Daily Kos

Is the GOP Media Backlash Incoherent?

Thu May 20, 2004 at 11:45:23 AM PDT

Matt Taibbi has a good (and amusing) piece in the recent issue of New York Press. Among other things, he writes, "In all seriousness, there have been hints in the last week that a 'blame the media' backlash might be in the works as a strategy for dealing with all the ugliness in Iraq," as evidenced most memorably by Sen. Inhofe's being "outraged by the outrage". If this is true, I suspect the GOP may have to modify its approach, and there are reasons to think the GOP may have a difficult time doing so.
On the face of it, at least, the GOP's strategy consists really of two opposed strategies. First, there's the attempt to gloss the situation in Iraq by only highlighting positive events (e.g. businesses openning, children going to school, the creation of Boy Scout troops, etc.), or highlighting positive myths, as the case may be. Second, there's the attempt to dehumanize "the enemy," as evidenced by Inhofe's apparent endorsement of torture as a means for dealing with Iraqi POW's.

The problem with trying to implement both strategies is that it runs the risk of pulling our intuitions in opposite directions.
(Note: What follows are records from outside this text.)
-- ==== Sys2Proof/Machine/Values.lean ====
section
/-! DEFINITION. Values of the object dictionary: types and their wire form (R185), access classes
(R186), subindex ranges (R184) and value ranges (R478). -/

namespace Sys2Proof.Machine

/-- A value of the dictionary: a number (BOOL, U8 … TICK64; dB64 with 0x8000 held as −32,768), a TIME80,
or the bytes of a STRING or DOMAIN. -/
inductive Val where
  | int (n : Int)
  | time (sec ns : Nat)
  | bytes (b : List Byte)
  deriving DecidableEq, Repr

/-- The types of R185. -/
inductive Ty where
  | bool | u8 | u16 | u32 | u64 | s16 | s32 | db64 | q428 | time80 | tick64 | string | domain
  deriving DecidableEq, Repr

/-- The access classes of R186. -/
inductive Access where
  | ro | wo | rw | rws | rwk | rwsk
  deriving DecidableEq, Repr

/-- Which subindices an object has (R184 and the owning tables). -/
inductive Subs where
  /-- Only 0x000000. -/
  | one
  /-- 0 to n − 1. -/
  | upto (n : Nat)
  /-- `lo` to `hi`. -/
  | range (lo hi : Nat)
  /-- Physical destinations (R139). -/
  | phys
  /-- Destinations (R161). -/
  | dest
  /-- Place and word (R183). -/
  | param
  /-- Memory numbers (R393). -/
  | memory
  deriving DecidableEq, Repr

/-- Which values an object takes (R478). -/
inductive Rng where
  /-- Every value of the type. -/
  | any
  /-- `lo` to `hi`. -/
  | btw (lo hi : Int)
  /-- Only bits of `m` may be set. -/
  | mask (m : Nat)
  | oneOf (l : List Int)
  /-- A byte string of exactly `n` bytes. -/
  | len (n : Nat)
  /-- The rule stands in `ownRange`. -/
  | own
  deriving DecidableEq, Repr

/-- One row of an object table. -/
structure ObjRow where
  ix : Nat
  name : String
  ty : Ty
  acc : Access
  subs : Subs
  rng : Rng
  dflt : Val
  deriving DecidableEq, Repr

/-- The number a value holds; 0 for a time or bytes. -/
def Val.toInt : Val → Int
  | .int n => n
  | _ => 0

/-- The number a value holds, as a natural number. -/
def Val.toNat (v : Val) : Nat :=
  v.toInt.toNat

/-- The bytes a value holds. -/
def Val.toBytes : Val → List Byte
  | .bytes b => b
  | _ => []

/-- A physical destination identifier (R139). -/
def isPhysDest (d : Nat) : Bool :=
  decide (d ≤ 0x240F) || d == 0x4000 || d == 0x4001

/-- An engine-input destination identifier (R141). -/
def isEngDest (d : Nat) : Bool :=
  decide (0x2800 ≤ d) && decide (d ≤ 0x3FFF)

/-- Whether subindex `i` is one of the object's (R184). -/
def Subs.has (s : Subs) (i : Nat) : Bool :=
  match s with
  | .one => i == 0
  | .upto n => decide (i < n)
  | .range lo hi => decide (lo ≤ i) && decide (i ≤ hi)
  | .phys => isPhysDest i
  | .dest => isPhysDest i || isEngDest i
  | .param => (i / 4096) % 256 == 0 && decide (i < 0x1000000)
  | .memory => decide (i ≤ 0x11) || (decide (0x21 ≤ i) && decide (i ≤ 0x26))

/-- The type code of R185. -/
def Ty.code : Ty → Nat
  | .bool => 0x01 | .u8 => 0x02 | .u16 => 0x03 | .u32 => 0x04 | .u64 => 0x05
  | .s16 => 0x06 | .s32 => 0x07 | .db64 => 0x08 | .q428 => 0x09
  | .time80 => 0x0B | .tick64 => 0x0C | .string => 0x0D | .domain => 0x0E

/-- The wire size of R185, of the types of fixed size. -/
def Ty.size : Ty → Nat
  | .bool => 1 | .u8 => 1 | .u16 => 2 | .u32 => 4 | .u64 => 8
  | .s16 => 2 | .s32 => 4 | .db64 => 2 | .q428 => 4
  | .time80 => 10 | .tick64 => 8 | .string => 0 | .domain => 0

/-- Whether the type is signed. -/
def Ty.signed : Ty → Bool
  | .s16 | .s32 | .db64 | .q428 => true
  | _ => false

/-- The signed reading of an `n`-bit field. -/
def signedOf (bits n : Nat) : Int :=
  if n < 2 ^ (bits - 1) then (n : Int) else (n : Int) - (2 : Int) ^ bits

/-- The unsigned reading, modulo `2 ^ bits`, of an integer. -/
def unsignedOf (bits : Nat) (n : Int) : Nat :=
  (n % ((2 : Int) ^ bits)).toNat

/-- One value read from the front of the bytes of an operation, and the rest; none where the bytes do not
hold one (R185, status TYPE of R191). -/
def Ty.take (t : Ty) (b : List Byte) : Option (Val × List Byte) :=
  match t with
  | .string =>
    match b with
    | [] => none
    | n :: r =>
      if n.toNat ≤ 64 ∧ n.toNat ≤ r.length then some (.bytes (r.take n.toNat), r.drop n.toNat) else none
  | .domain => none
  | .time80 =>
    if 10 ≤ b.length then
      some (.time (natLE (b.take 6)) (natLE ((b.drop 6).take 4)), b.drop 10)
    else none
  | t =>
    if t.size ≤ b.length then
      let n := natLE (b.take t.size)
      some (.int (if t.signed then signedOf (8 * t.size) n else (n : Int)), b.drop t.size)
    else none

/-- `n` values read from the value area of an operation; what is left must be padding of zeros to a
multiple of 4 bytes (R190). -/
def Ty.takeMany (t : Ty) : Nat → List Byte → Option (List Val)
  | 0, b => if b.length < 4 ∧ b.all (fun x => x == 0) then some [] else none
  | n + 1, b =>
    match t.take b with
    | none => none
    | some (v, r) =>
      match Ty.takeMany t n r with
      | none => none
      | some vs => some (v :: vs)

/-- The wire form of a value (R185). -/
def Ty.wire (t : Ty) (v : Val) : List Byte :=
  match v with
  | .bytes b => if t = .string then BitVec.ofNat 8 b.length :: b else b
  | .time s n => bytesLE 6 s ++ bytesLE 4 n
  | .int n => bytesLE t.size (unsignedOf (8 * t.size) n)

/-! Operation status codes (R191). -/

abbrev Rc.done : Nat := 0x0000
abbrev Rc.noObject : Nat := 0x0101
abbrev Rc.noSub : Nat := 0x0102
abbrev Rc.type : Nat := 0x0103
abbrev Rc.range : Nat := 0x0104
abbrev Rc.access : Nat := 0x0105
abbrev Rc.privilege : Nat := 0x0106
abbrev Rc.keyRequired : Nat := 0x0107
abbrev Rc.notStageable : Nat := 0x0108
abbrev Rc.stageFull : Nat := 0x0109
abbrev Rc.state : Nat := 0x010A
abbrev Rc.motionFull : Nat := 0x010B
abbrev Rc.takeFull : Nat := 0x010C
abbrev Rc.capacity : Nat := 0x010D
abbrev Rc.notActive : Nat := 0x010E
abbrev Rc.domain : Nat := 0x010F
abbrev Rc.domainBusy : Nat := 0x0110

/-- Whether a value lies in a static range. `own` ranges are judged elsewhere. -/
def Rng.ok (r : Rng) (v : Val) : Bool :=
  match r with
  | .any => true
  | .own => true
  | .btw lo hi => decide (lo ≤ v.toInt) && decide (v.toInt ≤ hi)
  | .mask m => v.toNat &&& m == v.toNat
  | .oneOf l => l.contains v.toInt
  | .len n => v.toBytes.length == n

end Sys2Proof.Machine
end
That is, the first strategy humanizes the Iraqis (in that colonial assistance kind of way), while the second strategy says the Iraqis are getting the violent punishment they deserve. These two approaches can only be reconciled if one successfully sells the American people on a distinction between "good, democracy-lovin' Iraqis" and "bad, terrorist-supporting Iraqis". But it's hard to sell that distinction when it becomes common knowledge that, say, the majority of prisoners at Abu Ghraib were innocent civilians. "Oops!" just won't cut it, b/c the positive depiction of "good Iraqis" has already inclined us to look favorably on what are now the victims of our soldiers' torture. Reports of devastating attacks on wedding parties might work the same way.
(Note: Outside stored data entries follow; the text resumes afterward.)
-- ==== Sys2Proof/Machine/TimeState.lean ====
section
/-! DEFINITION. The state of the time base, PTP, triggers and captures (chapter 11), of reference selection
(chapter 12) and of clock synthesis (chapter 13). -/

namespace Sys2Proof.Machine

/-- The data set an Announce carries (R269, R283), in the order IEEE 1588-2019 compares it. -/
structure PtpData where
  priority1 : Nat
  clockClass : Nat
  accuracy : Nat
  variance : Nat
  priority2 : Nat
  gm : Nat
  steps : Nat
  sender : Nat
  deriving DecidableEq, Repr

/-- A PTP message the unit sends (R269): its messageType as IEEE 1588-2019 numbers it, the domain, what PTP_CFG selects
(transport, delay mechanism, one-step), its log interval, the identity that sends it, the time base in quarter nanoseconds,
an Announce's data set, and the synchronisation metadata. -/
structure PtpMsg where
  kind : Nat
  domain : Nat
  cfg : Nat
  interval : Int
  sender : Nat
  quarter : Nat
  data : Option PtpData
  tlv : List Byte
  deriving DecidableEq, Repr

/-- One PTP instance (R270, R271): the best data set heard on each leg, the slave leg (2: none), the filtered
difference of the legs (leg 2 less leg 1), what has been added to the output at leg changes, and when each leg sends its
next message of a kind, in the system counter (R269), keyed by 16 × leg + messageType. -/
structure PtpInst where
  legA : Option PtpData
  legB : Option PtpData
  slave : Nat
  diff : Int
  bias : Int
  valid : Bool
  next : Map Nat
  deriving DecidableEq, Repr

def PtpInst.reset : PtpInst := { legA := none, legB := none, slave := 2, diff := 0, bias := 0, valid := false, next := [] }

/-- The settings of a trigger (R273). -/
structure TrigSet where
  mode : Nat
  time : Nat
  tick : Nat
  period : Nat
  offset : Nat
  width : Nat
  cfg : Nat
  deriving DecidableEq, Repr

def TrigSet.reset : TrigSet := { mode := 0, time := 0, tick := 0, period := 1, offset := 0, width := 1000, cfg := 0 }

/-- A trigger (R273 to R275): settings before and from the instant `since`, in 1/28,224,000 ns, the highest tick fired, the
pulse running (its end in quarter nanoseconds), whether the earlier settings' one-shot still waits, and whether
the pulse running is driven. -/
structure Trig where
  cur : TrigSet
  old : TrigSet
  since : Nat
  oldArmed : Bool
  lastTick : Option Nat
  pulse : Option Nat
  driven : Bool
  /-- TRIG_CFG of the pulse running. -/
  pcfg : Nat
  deriving DecidableEq, Repr

def Trig.reset : Trig :=
  { cur := TrigSet.reset, old := TrigSet.reset, since := 0, oldArmed := false, lastTick := none, pulse := none,
    driven := false, pcfg := 0 }

/-- A capture input (R277): times of the last stamp and the last drop, in quarter nanoseconds of the time base as it now
runs. -/
structure Capt where
  stamp : Option Int
  drop : Option Int
  deriving DecidableEq, Repr

def Capt.reset : Capt := { stamp := none, drop := none }

/-- The time base (R262): TIME80 with its fraction in 2^−32 ns, the rate word, and its two parts in 2^−48. -/
structure TimeSt where
  t : Nat
  rho : Int
  est : Int
  slew : Int
  /-- The first step has been taken (R265). -/
  stepped : Bool
  /-- Offsets in FREE, newest first, and the first step that is due. -/
  offs : List Int
  firstDue : Option Int
  /-- The first step came due between a commit's final check and its landing, and waits (R172). -/
  firstHeld : Bool
  /-- Consecutive measurements within and beyond TIME_LOCK_LIMIT (R264). -/
  within : Nat
  beyond : Nat
  atLimit : Bool
  /-- The frequency the digital PLL has asked for while R312 bounds the way to it, in 2^−48. -/
  aim : Option Int
  /-- The candidate that gave the last measurement applied, and its offset. -/
  lastRef : Nat
  lastOff : Int
  /-- Motion the slew term has given the time base since reset, in 2^−48 ns. -/
  moved : Int
  ptp : Map PtpInst
  trigs : Map Trig
  /-- Trigger objects that have landed at this boundary: trigger and index. -/
  touched : List (Nat × Nat)
  capts : Map Capt
  deriving DecidableEq, Repr

def TimeSt.reset : TimeSt :=
  { t := 0, rho := 0, est := 0, slew := 0, stepped := false, offs := [], firstDue := none, firstHeld := false, within := 0, beyond := 0,
    atLimit := false, aim := none, lastRef := 15, lastOff := 0, moved := 0, ptp := [], trigs := [], touched := [], capts := [] }

/-- A candidate reference (R281 to R293): whether its monitors pass, whether there is activity on it, whether its last
average failed the coarse window, since when it qualifies (system counter), its 1-second averages newest first, its monitors
of R288 and R289, the measured offsets its filter holds with their instants (system counter) newest first, the last filtered
offset with the time base's own motion then, a measurement not yet applied, the last offset with its instant and the time
base's motion then, and the partner's quality byte for k = 5. -/
structure Cand where
  present : Bool
  active : Bool
  coarse : Bool
  since : Nat
  avgs : List Int
  soft : Bool
  hard : Bool
  drift : Bool
  jump : Bool
  disagree : Bool
  phases : List (Nat × Int)
  filt : Option (Int × Int)
  fresh : Option Int
  last : Option (Int × Nat × Int)
  quality : Nat
  deriving DecidableEq, Repr

def Cand.reset : Cand :=
  { present := false, active := false, coarse := false, since := 0, avgs := [], soft := false, hard := false, drift := false, jump := false, disagree := false,
    phases := [], filt := none, fresh := none, last := none, quality := 15 }

/-- Reference selection. -/
structure RefSt where
  cands : Map Cand
  /-- The history of R287, newest first, and samples accepted since reset (to 60). -/
  hist : List Int
  accepted : Nat
  /-- A switch took place since the last second's average. -/
  switched : Bool
  /-- Level of the reference last active, and REF_HOLD_SPEC has elapsed. -/
  lastQl : Nat
  specOver : Bool
  /-- The declared OCXO is lost. -/
  oscLost : Bool
  /-- The holdover oscillator's frequency against the crystal, parts per 10^12. -/
  osc : Int
  /-- Build-out not yet removed and phase steps, in 2^−48 ns (R293, R297). -/
  build : Int
  step : Int
  /-- What the slew term has still to move the time base by, in 2^−48 ns (R266, R294, R297). -/
  stepLeft : Int
  /-- The frequency still moves from F_h under CLK_REACQ_SLOPE (R312). -/
  reacq : Bool
  /-- REF_OSC_TOL has been written since reset. -/
  tolWritten : Bool
  deriving DecidableEq, Repr

def RefSt.reset : RefSt :=
  { cands := [], hist := [], accepted := 0, switched := false, lastQl := 12, specOver := false, oscLost := false,
    osc := 0, build := 0, step := 0, stepLeft := 0, reacq := false, tolWritten := false }

/-- A ramp profile running (R313): its segments left, the one under way first, the offset it started from and
the instant, in 2^−32 ns. -/
structure Ramp where
  segs : List (Int × Nat × Nat)
  index : Nat
  start : Int
  since : Int
  deriving DecidableEq, Repr

/-- Clock synthesis. -/
structure SynSt where
  /-- System-counter times of each system PLL's losses of lock within 24 hours (R302). -/
  losses : Map (List Nat)
  /-- Both system PLLs lost: ticks have stopped until PORESET_N (R303). -/
  dead : Bool
  ramps : Map Ramp
  /-- A profile that RAMP_START has been written for and that has not started, by 0 and 1 for MEDSYN2 and MEDSYN3: its start
  tick, taken from RAMP_START_TICK at the next boundary. -/
  due : Map (Option Nat)
  /-- Use order of the band-memory slots, least recent first, by synthesizer (R309). -/
  slots : Map (List Nat)
  /-- Dividers N of R305, by synthesizer, in 2^−48. -/
  div : List Nat
  /-- How far the house frame divider's period started after the latest tick boundary, in 2^−32 ns (R306). -/
  phase : Int
  /-- MEDSYN0 has been sent to another family, and is not yet locked and aligned there (R311). -/
  relock : Bool
  /-- Free dividers that SYNC has aligned: from which instant, in quarter nanoseconds, their period starts, by 2 × their bit in
  CLK_SYNC_SET, and 1 more for the transmit direction of a TDM port (R315, R317). -/
  aligned : Map Nat
  deriving DecidableEq, Repr

def SynSt.reset : SynSt :=
  { losses := [], dead := false, ramps := [], due := [], slots := [], div := [0, 0, 0, 0], phase := 0, relock := false, aligned := [] }

end Sys2Proof.Machine
end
I write this, in part, because I wonder whether it is a bad thing if the media highlights something good that's happening in post-Saddam Iraq (assuming, of course, that it's true). Cultivating sympathy for Iraqi civilians generally makes it more difficult to ignore civilian atrocities. Admittedly, there is a much larger problem in that the SCLM doesn't want to cover civilian deaths, generally. But if the torture scandal becomes something of a watershed moment and the media begins to report at least some of the military's wrong-doings, perhaps the positive stories of post-Saddam Iraq would be a helpful complimentary addition that we should actually welcome. For it'd be a real shame if the young Iraqi woman who learned to bake a cake could no longer do so because her arms had been blown off by an American AC-130.